4. Patients with active malignancy with the exception of basal cell carcinoma, non-melanoma skin cancer, cervical carcinoma-in-situ. Other prior or concurrent malignancies will be considered on a case-by-case basis.
5. For fit patients (Phase 1B Arm C or P2 Fit Arm):
   • LVEF < 45% by ECHO or MUGA scan.
   • Cumulative anthracyline dose equivalent of ≥ 250 mg/m² of daunorubicin or ≥ 125mg/m² of idarubicin
6. Any one of the following currently or in the previous 6 months: myocardial infarction, congenital long QT syndrome, torsades de pointes or clinically significant ventricular arrhythmias.
7. QTc interval > 470 msec using the Fridericia (QTcF).
8. Patients with an active, life threatening or clinically significant uncontrolled systemic infection.
9. Patients with known active uncontrolled central nervous system (CNS) leukemia.
10. Known human immunodeficiency virus (HIV) or acquired immunodeficiency syndrome (AIDS)-related illness or active Hepatitis B or C infection.
11. Known malabsorption syndrome or other condition that may impair absorption of study medication (eg, gastrectomy or lap band).
12. Major surgery or radiation within 4 weeks of starting study treatment.
13. Prior treatment with:
    • a Hedgehog inhibitor at any time
    • an investigational agent for the treatment of an antecedent hematologic disease (AHD).
14. Prior treatment of primary diagnosis or AHD with decitabine or azacitidine (Phase 1B Arm B only), or cytarabine (Phase 1B Arm A and P2 Unfit only)
15. The presence of any one of the following hypersensitivities:
    • For patients receiving cytarabine on study (Phase 1B Arm A, P2 Fit, and P2 Unfit Arms only): Hypersensitivity to cytarabine (not including drug fever or exanthema).
    • For patients receiving decitabine on study (Phase 1B Arm B): hypersensitivity to decitabine.
    • For patients receiving daunorubicin on study (Phase 1B Arm C and P2 Fit Arm): hypersensitivity to daunorubicin.
16. Concurrent treatment with any investigational or approved oncology agents (unless specified in the protocol).
17. Concurrent administration of herbal preparations.
18. Current use at time of study entry (defined in Section 6) or anticipated need for drugs that are strong CYP3A4/5 inducers. Please refer to Section 5.5 for list of prohibited inducers.

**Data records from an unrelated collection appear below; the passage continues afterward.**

/-- The messages of the Shunis link (R488). -/
inductive Msg where
  | busAssert (mask : BitVec 8) (instant emit : Nat)
  | ping (emit : Nat)
  | pong (emit : Nat)
  | heartbeat (role : Nat) (index : Nat) (generation : BitVec 32) (keySeq : Nat) (status : Nat)
  | fence
  | fatalNotice (source kind : Nat)
  | cmd (p : Packet) (role : Nat)
  | cpl (tag : Nat) (status : Nat) (reply : List Byte)
  | prepare (epoch : Nat) (generation : BitVec 32) (content : List (Nat × Int)) (mask : BitVec 8)
  | armed
  | refused (status : Nat)
  | abort
  | applied
  | form (m : FormMsg)
  | syncCtl (m : SyncCtl)
  | keyLog (k : RecKey)
  | ackMirror (confirm : Bool) (tag stream seq offset : Nat)
  | cmdMirror (m : CmdMirrorMsg)
  | memMirror (m : MemMirrorMsg)
  deriving DecidableEq, Repr

/-- A JTAG instruction (R564). -/
inductive TapInstr where
  | bypass | idcode | samplePreload
  | extest | clamp | highz | extestPulse | extestTrain
  | mehrikDebug (code : Nat)
  deriving DecidableEq, Repr

/-- BAND_SEARCH_DONE (R72): the VCO core and the band the automatic search selected. -/
structure FoundBand where
  vco : Nat
  band : Nat
  deriving DecidableEq, Repr

/-- A slice of a channel that is being calibrated, verified or handed over (R98 to R106). -/
structure SliceOf where
  ch : Fin 4
  slice : Fin 68
  deriving DecidableEq, Repr

/-- A raw stamp of an edge (R223, R225): the coarse counter's periods, and the interpolator's code. -/
structure RawStamp where
  cycles : Nat
  r : Nat
  deriving DecidableEq, Repr

/-- The stamp of an index tick (R223, R228): coarse periods, and the fine part in LSB. -/
structure TickStamp where
  cycles : Nat
  fine : Fin 1600
  deriving DecidableEq, Repr

/-- What a DisplayPort port reads of the sink at HPD (R262): adaptive sync, and the lanes and rate it can take. -/
structure SinkCaps where
  adaptive : Bool
  lanes : Nat
  rate : Nat
  deriving DecidableEq, Repr

/-- The bank of a Loft scrub access (R34, R38): a foreground write replaced the word, a foreground access wants the bank. -/
structure BankUse where
  written : Bool
  busy : Bool
  deriving DecidableEq, Repr

/-- A frame of a link as it arrives (R482, R485): its bytes, and whether forward error correction repaired them. -/
structure ArrivedFrame where
  bytes : List Byte
  fecGood : Bool
  deriving DecidableEq, Repr

/-- A regulator's answer (R530): the rail, its status word and its output voltage. -/
structure RailReading where
  rail : Nat
  status : Nat
  vout : Nat
  deriving DecidableEq, Repr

19. Current drug or alcohol abuse.
20. Other severe acute or chronic medical or psychiatric condition or laboratory abnormality that may increase the risk associated with study participation or investigational product administration or may interfere with the interpretation of study results and, in the judgment of the investigator, would make the patient inappropriate for entry into this study
21. Patients who are investigational site staff members or relatives of those site staff members or patients who are Pfizer employees directly involved in the conduct of the trial.
22. Pregnant females; breastfeeding females; males and females of childbearing potential not using highly effective contraception or not agreeing to continue highly effective contraception for at least 180 days after last dose of investigational product; males and females of childbearing potential not using two (2) methods of highly effective contraception or not agreeing to continue two (2) methods of highly effective contraception for at least 180 days after last dose of investigational product.
23. Recent or active suicidal ideation or behavior.